シーランド公国(シーランドこうこく、英語: Principality of Sealand)は、北海の南端、イギリス南東部のサフォーク州の10km沖合いに浮かぶ構造物を領土と主張する自称「国家」。

国連加盟国及びバチカン市国よりも面積が小さいため、世界最小の国家を自称する。ただし、2016年現在、国連に加盟する193か国及びバチカン市国の計194か国の中でシーランド公国を国家承認している国はない。

歴史

建設~独立

シーランド公国

イギリスは第二次世界大戦中、沿岸防衛の拠点として4つの海上要塞と多数の海上トーチカを建設した[1]。これらはマンセル要塞英語版(Maunsell Fort)と呼ばれる。

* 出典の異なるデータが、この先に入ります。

-- ==== Sys2Proof/Laws/Sends.lean ====
section
/-! SUPPORT. A frame that an event originates is on its way once the event is over, or its loss has been counted. -/

namespace Sys2Proof.Machine

theorem tallyUp_le (n : Nat) : n ≤ tallyUp n := by unfold tallyUp; split <;> omega

theorem tallyUp_lt {n : Nat} (h : n < 65535) : n < tallyUp n := by unfold tallyUp Config.max16; split <;> omega

/-! ### The notice drop tally never falls -/

theorem Line.enqueue_notices (ln : Line) (p : Port) (q : QFrame) : ln.noticeDrops ≤ (ln.enqueue p q).noticeDrops := by
  unfold Line.enqueue
  cases p <;> (repeat' split) <;> first | exact Nat.le_refl _ | exact tallyUp_le _

theorem Line.sendTo_notices (ln : Line) (n : Nat) (o : Out) : ln.noticeDrops ≤ (ln.sendTo n o).noticeDrops := by
  unfold Line.sendTo
  split
  · exact ln.enqueue_notices _ _
  · exact tallyUp_le _

theorem Line.queueOut_notices (ln : Line) (o : Out) : ln.noticeDrops ≤ (ln.queueOut o).noticeDrops := by
  unfold Line.queueOut
  split
  · exact ln.enqueue_notices _ _
  · exact ln.sendTo_notices _ _
  · split
    · exact ln.sendTo_notices _ _
    · exact tallyUp_le _

theorem Line.queueAll_notices (outs : List Out) (ln : Line) :
    ln.noticeDrops ≤ (outs.foldl Line.queueOut ln).noticeDrops := by
  induction outs generalizing ln with
  | nil => exact Nat.le_refl _
  | cons o rest ih => exact (ln.queueOut_notices o).trans (ih _)

theorem State.run_notices (s : State) (f : Ev → Ev) : s.line.noticeDrops ≤ (s.run f).line.noticeDrops :=
  Line.queueAll_notices _ _

/-! ### Queued, or counted as lost -/

/-- A frame waits in an own queue for a station that `P` admits, or more losses are counted than `d`, or the tally stood at
its top. -/
def Line.queuedOrLost (ln : Line) (P : Port → Nat → Prop) (d : Nat) (kind : Byte) (payload : List Byte) : Prop :=
  (∃ p n m, P p n ∧ (⟨originated n kind payload, m⟩ : QFrame) ∈ (ln.port p).ownQueue) ∨ d < ln.noticeDrops ∨ 65535 ≤ d

section
variable {ln ln' : Line} {P : Port → Nat → Prop} {d : Nat} {kind : Byte} {payload : List Byte}

theorem Line.lost (hd : d ≤ ln.noticeDrops) (h : ln'.noticeDrops = tallyUp ln.noticeDrops) :
    ln'.queuedOrLost P d kind payload := by
  by_cases h1 : 65535 ≤ d
  · exact .inr (.inr h1)
  · refine .inr (.inl ?_)
    rw [h]
    by_cases h2 : ln.noticeDrops < 65535
    · have := tallyUp_lt h2; omega
    · have := tallyUp_le ln.noticeDrops; omega

/-- A frame offered to an own queue is there, or counted as lost. -/
theorem Line.enqueue_queued {p : Port} {n : Nat} {m : Mark} (hP : P p n) (hd : d ≤ ln.noticeDrops) :
    (ln.enqueue p ⟨originated n kind payload, m⟩).queuedOrLost P d kind payload := by
  unfold Line.enqueue
  split
  · cases p
    · dsimp only
      split
      · exact .inl ⟨.s, n, m, hP, by simp [Line.port]⟩
      · exact .inl ⟨.s, n, m, hP, by simp [Line.port, Line.dropNotice]⟩
    · exact .inl ⟨.g, n, m, hP, by simp [Line.port]⟩
  · exact Line.lost hd rfl

/-- A frame for the station with a role is queued for the station that has it, on the port that serves it, or counted. -/
theorem Line.queueOut_queued {o : Out} {r : Role} (ho : o.dest = .role r)
    (hP : ∀ p n, ln.stationOfRole r = some n → ln.reaches n = some p → P p n) (hd : d ≤ ln.noticeDrops) :
    (ln.queueOut o).queuedOrLost P d o.kind o.payload := by
  unfold Line.queueOut
  rw [ho]
  dsimp only
  split
  · rename_i n hn
    unfold Line.sendTo
    split
    · rename_i p hp
      exact Line.enqueue_queued (hP p n hn hp) hd
    · exact Line.lost hd rfl
  · exact Line.lost hd rfl

/-- A frame that waits stays, or its loss is counted, when another is offered. -/
theorem Line.enqueue_stays {p : Port} {q : QFrame} (hd : d ≤ ln.noticeDrops) (h : ln.queuedOrLost P d kind payload) :
    (ln.enqueue p q).queuedOrLost P d kind payload := by
  rcases h with ⟨p', n, m, hP, h⟩ | h | h
  · unfold Line.enqueue
    split
    · cases p
      · dsimp only
        split
        · refine .inl ⟨p', n, m, hP, ?_⟩
          cases p'
          · exact List.mem_append_left _ h
          · exact h
        · exact Line.lost hd rfl
      · refine .inl ⟨p', n, m, hP, ?_⟩
        cases p'
        · exact h
        · exact List.mem_append_left _ h
    · exact Line.lost hd rfl
  · exact .inr (.inl (Nat.lt_of_lt_of_le h (ln.enqueue_notices p q)))
  · exact .inr (.inr h)

theorem Line.queueOut_stays {o : Out} (hd : d ≤ ln.noticeDrops) (h : ln.queuedOrLost P d kind payload) :
    (ln.queueOut o).queuedOrLost P d kind payload := by
  unfold Line.queueOut Line.sendTo
  (repeat' split) <;> first | exact Line.enqueue_stays hd h | exact Line.lost hd rfl

theorem Line.queueAll_stays {outs : List Out} (hd : d ≤ ln.noticeDrops) (h : ln.queuedOrLost P d kind payload) :
    (outs.foldl Line.queueOut ln).queuedOrLost P d kind payload := by
  induction outs generalizing ln with
  | nil => exact h
  | cons o rest ih => exact ih (hd.trans (ln.queueOut_notices o)) (Line.queueOut_stays hd h)

/-- Queueing moves no station. -/
theorem QueuesOnly.places (h : QueuesOnly ln ln') :
    (∀ r, ln'.stationOfRole r = ln.stationOfRole r) ∧ ∀ n, ln'.reaches n = ln.reaches n := by
  rw [h.eq]; exact ⟨fun _ => rfl, fun _ => rfl⟩

/-- Every frame of an event for the station with a role is queued, or its loss counted, when the event's frames have joined
the queues. -/
theorem Line.queueAll_queued {outs : List Out} {o : Out} {r : Role} (ho : o ∈ outs) (hr : o.dest = .role r)
    (hP : ∀ p n, ln.stationOfRole r = some n → ln.reaches n = some p → P p n) (hd : d ≤ ln.noticeDrops) :
    (outs.foldl Line.queueOut ln).queuedOrLost P d o.kind o.payload := by
  induction outs generalizing ln with
  | nil => cases ho
  | cons x rest ih =>
    rcases List.mem_cons.mp ho with rfl | ho
    · rw [List.foldl_cons]
      exact Line.queueAll_stays (hd.trans (ln.queueOut_notices o)) (Line.queueOut_queued hr hP hd)
    · have k := (ln.queueOut_queuesOnly x).places
      exact ih ho (fun p n h1 h2 => hP p n (k.1 r ▸ h1) (k.2 n ▸ h2)) (hd.trans (ln.queueOut_notices x))

/-- What is queued, or counted, before an exchange ends is on its way, or counted, after it. -/
theorem LineQuiet.sends {u t : State} (h : LineQuiet u t) {s : State} {r : Role}
    (k : u.line.queuedOrLost (s.line.Serves r) s.line.noticeDrops kind payload) : Sends s t r kind payload := by
  rcases k with ⟨p, n, m, hP, k⟩ | k | k
  · refine .inl ⟨p, n, hP, ?_⟩
    cases p
    · exact h.onS.carries _ (.inr ⟨_, k, rfl⟩)
    · exact h.onG.carries _ (.inr ⟨_, k, rfl⟩)
  · exact .inr (.inl (by rw [h.notices]; exact k))
  · exact .inr (.inr k)

end

/-! ### The station of a role -/

theorem Line.hasStation_of {ps : PortState} {st : Station} (h : st ∈ ps.stations) : ps.hasStation st.number = true :=
  List.any_eq_true.mpr ⟨st, h, by simp⟩

/-- The station found for a role, and the port that reaches it, serve the role: tables as R3 lets them be have it on a port
that may have the role. -/
theorem Line.serves_of {ln : Line} {r : Role} {p : Port} {n : Nat} (hn : ln.stationOfRole r = some n)
    (hp : ln.reaches n = some p) : ln.Serves r p n := by
  refine ⟨hn, hp, fun ok => ?_⟩
  obtain ⟨st, hf, rfl⟩ := Option.map_eq_some_iff.mp hn
  have hr : st.role = r := by simpa using List.find?_some hf
  rcases List.mem_append.mp (List.mem_of_find?_eq_some hf) with hs | hg
  · have : p = .s := by
      unfold Line.reaches at hp
      rw [if_pos (Line.hasStation_of hs)] at hp
      exact (Option.some.inj hp).symm
    rw [this, ← hr]
    exact ok.s.roles st hs
  · have hno : ln.s.hasStation st.number = false := by
      rw [Bool.eq_false_iff]
      intro hy
      obtain ⟨x, hx, hxn⟩ := List.any_eq_true.mp hy
      have hd := ok.distinct
      rw [List.map_append, List.nodup_append] at hd
      exact hd.2.2 _ (List.mem_map_of_mem hx) _ (List.mem_map_of_mem hg) (by simpa using hxn)
    have : p = .g := by
      unfold Line.reaches at hp
      rw [hno] at hp
      simp only [Bool.false_eq_true, if_false] at hp
      split at hp
      · exact (Option.some.inj hp).symm
      · cases hp
    rw [this, ← hr]
    exact ok.g.roles st hg

/-- A change of stations that keeps numbers and roles moves no role. -/
theorem Line.modStation_places (ln : Line) (p : Port) (n : Nat) (f : Station → Station)
    (h : ∀ st, (f st).number = st.number ∧ (f st).role = st.role) :
    (∀ r, (ln.modPort p fun ps => ps.modStation n f).stationOfRole r = ln.stationOfRole r)
      ∧ ∀ m, (ln.modPort p fun ps => ps.modStation n f).reaches m = ln.reaches m := by
  have one : ∀ (q : Station → Bool), (∀ st, q (f st) = q st) → ∀ l : List Station,
      ((l.map fun st => if st.number = n then f st else st).find? q).map Station.number
        = (l.find? q).map Station.number := by
    intro q hq l
    induction l with
    | nil => rfl
    | cons a rest ih =>
      simp only [List.map_cons, List.find?_cons]
      by_cases ha : a.number = n <;> simp only [ha, if_true, if_false, hq] <;> cases q a <;>
        simp_all [(h a).1]
  have many : ∀ (m : Nat) (l : List Station),
      (l.map fun st => if st.number = n then f st else st).any (fun st => st.number == m)
        = l.any fun st => st.number == m := by
    intro m l
    induction l with
    | nil => rfl
    | cons a rest ih =>
      simp only [List.map_cons, List.any_cons, ih]
      split <;> simp [(h a).1]
  constructor
  · intro r
    unfold Line.stationOfRole
    have hq : ∀ st, ((f st).role == r) = (st.role == r) := fun st => by rw [(h st).2]
    cases p
    · simp only [Line.modPort, PortState.modStation, List.find?_append, Option.map_or, one (fun st => st.role == r) hq]
    · simp only [Line.modPort, PortState.modStation, List.find?_append, Option.map_or, one (fun st => st.role == r) hq]
  · intro m
    unfold Line.reaches PortState.hasStation
    cases p <;> simp [Line.modPort, PortState.modStation, many]

theorem State.heard_notices (s : State) (p : Port) (st : Station) (a : Bool) :
    s.line.noticeDrops ≤ (s.heard p st a).line.noticeDrops := by
  refine Nat.le_trans ?_ (State.run_notices _ _)
  cases p <;> exact Nat.le_refl _

theorem State.heard_places (s : State) (p : Port) (st : Station) (a : Bool) :
    (∀ r, (s.heard p st a).line.stationOfRole r = s.line.stationOfRole r)
      ∧ ∀ n, (s.heard p st a).line.reaches n = s.line.reaches n := by
  let f : Station → Station := fun x =>
    { x with misses := 0, poll := .active, skips := if st.poll == .silent then 0 else x.skips }
  have k := s.line.modStation_places p st.number f fun x => ⟨rfl, rfl⟩
  have q : QueuesOnly (s.line.modPort p fun ps => ps.modStation st.number f) (s.heard p st a).line :=
    (State.run_queuesOnly (s.modPort p fun ps => ps.modStation st.number f) _)
  exact ⟨fun r => (q.places.1 r).trans (k.1 r), fun n => (q.places.2 n).trans (k.2 n)⟩

/-- Every frame of an event of a station of Port S for the station with a role is on its way, or its loss counted, once the
exchange has ended. -/
theorem State.event_sends_s (s : State) (st : Station) (more : Bool) (f : Ev → Ev) (ask : Asking s .s st)
    (hl : roleLift st.role = none) (o : Out) (ho : o ∈ (f ⟨s.garage, []⟩).out) {r : Role} (hr : o.dest = .role r) :
    Sends s (((s.heard .s st true).run f).finishExchange .s more).underHold r o.kind o.payload := by
  have hh := s.heard_s st true
  have hq := State.run_queuesOnly (s.heard .s st true) f
  have hw : ((s.heard .s st true).run f).line.s.awaiting = true := by
    rw [hq.awaiting_s, hh.2.2.2.1]; exact PortState.polled_awaiting ask.2
  refine ((State.finishExchange_s _ more hw).trans (State.underHold_lineQuiet _)).sends ?_
  have e : ((s.heard .s st true).run f).line = (f ⟨s.garage, []⟩).out.foldl Line.queueOut (s.heard .s st true).line := by
    rw [← s.heard_garage .s st true hl]; rfl
  have hp := s.heard_places .s st true
  have k := Line.queueAll_queued (P := s.line.Serves r) ho hr
    (fun p n h1 h2 => Line.serves_of (hp.1 r ▸ h1) (hp.2 n ▸ h2)) (s.heard_notices .s st true)
  rw [← e] at k
  rcases k with ⟨p, n, m, hP, k⟩ | k | k
  · exact .inl ⟨p, n, m, hP, by cases p <;> exact k⟩
  · exact .inr (.inl k)
  · exact .inr (.inr k)

/-- Every frame of an event of a lift's station for the station with a role is on its way, or its loss counted, once the
exchange has ended. -/
theorem State.event_sends_g (s : State) (st : Station) (l : Lift) (more : Bool) (f : Ev → Ev) (ask : Asking s .g st)
    (hl : roleLift st.role = some l) (hd : s.line.lineDueG = []) (o : Out)
    (ho : o ∈ (f ⟨s.garage.heardLift l st, []⟩).out) {r : Role} (hr : o.dest = .role r) :
    Sends s (((s.heard .g st true).run f).finishExchange .g more).underHold r o.kind o.payload := by
  have hh := s.heard_g st true
  have hq := State.run_queuesOnly (s.heard .g st true) f
  have hw : ((s.heard .g st true).run f).line.g.awaiting = true := by
    rw [hq.awaiting_g, hh.2.2.2.1]; exact PortState.polled_awaiting ask.2
  have hdue : ((s.heard .g st true).run f).line.lineDueG = [] := by rw [hq.due, hh.1.lineDueG, hd]
  refine ((State.finishExchange_g _ more hw hdue).trans (State.underHold_lineQuiet _)).sends ?_
  have e : ((s.heard .g st true).run f).line
      = (f ⟨s.garage.heardLift l st, []⟩).out.foldl Line.queueOut (s.heard .g st true).line := by
    rw [← s.heard_garage_lift .g st l hl]; rfl
  have hp := s.heard_places .g st true
  have k := Line.queueAll_queued (P := s.line.Serves r) ho hr
    (fun p n h1 h2 => Line.serves_of (hp.1 r ▸ h1) (hp.2 n ▸ h2)) (s.heard_notices .g st true)
  rw [← e] at k
  rcases k with ⟨p, n, m, hP, k⟩ | k | k
  · exact .inl ⟨p, n, m, hP, by cases p <;> exact k⟩
  · exact .inr (.inl k)
  · exact .inr (.inr k)

end Sys2Proof.Machine
end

シーランド公国が領土としているフォート・ラフス(Fort Roughs / U1、ラフス・タワー Roughs Tower とも)は、最も北に位置していた海上要塞であり、1942年から建設された。イギリス沖10kmの北海洋上、ラフ・サンズ(Rough Sands)と呼ばれる砂堆の上に、大きな柱が二本ある巨大な構造物(ポンツーン)を沈め、海上に突き出した柱の上に居住区や対空砲台などが作られていた。戦時中は150から300人ものイギリス海軍兵員が常時駐留していたが、大戦終了後に要塞は放棄された[1]

1967年9月2日に元イギリス陸軍少佐で海賊放送の運営者だったパディ・ロイ・ベーツは、イギリス放送法違反で訴えられた[2]。彼は当時イギリスの領海外に存在したこの要塞に目をつけ、不法占拠した上で「独立宣言」を発表、要塞を「シーランド」と名付け、自らロイ・ベーツ公と名乗った。

イギリスは強制的に立ち退かせようと裁判に訴えたが、1968年11月25日に出された判決では、シーランドがイギリスの領海外に存在し、またイギリスを含めて周辺諸国が領有を主張していなかったことから、イギリス司法の管轄外とされた[2]

クーデターの勃発

1978年に、ロイ・ベーツ公はカジノの運営を計画し、西ドイツ投資家アレクサンダー・アッヘンバッハ(Alexander G. Achenbach)を首相に任命した。ところが、アッヘンバッハらはクーデターを画策し、モーターボートヘリコプターでシーランドを急襲して当時のマイケル・ベーツ公子(現在の公)を人質に取ると、ロイ・ベーツ公を国外へと追放した。英国へと渡ったロイ・ベーツ公は、20名程の同志を募ってヘリコプターを使用しての奪還作戦を行い、これを成功させた[3]

アッヘンバッハは公国のパスポートをもつ同「国」の「国民」であることから、シーランド公国により反逆罪で投獄され、7万5千マルクの罰金を命じられた。西ドイツ政府はイギリス政府に自国民であるアッヘンバッハらの解放を依頼したが、イギリス政府は海上要塞は自国の司法の管轄外にあるとする1968年の判決を理由に断り、やむなく西ドイツはシーランド公国へ駐ロンドン大使館外交官を派遣して解放交渉を行うこととなった。一国から正式に外交官が派遣されるという事態に、ベーツは自国が事実上西ドイツにより承認されたものと喜び、罰金の問題は立ち消えることになった。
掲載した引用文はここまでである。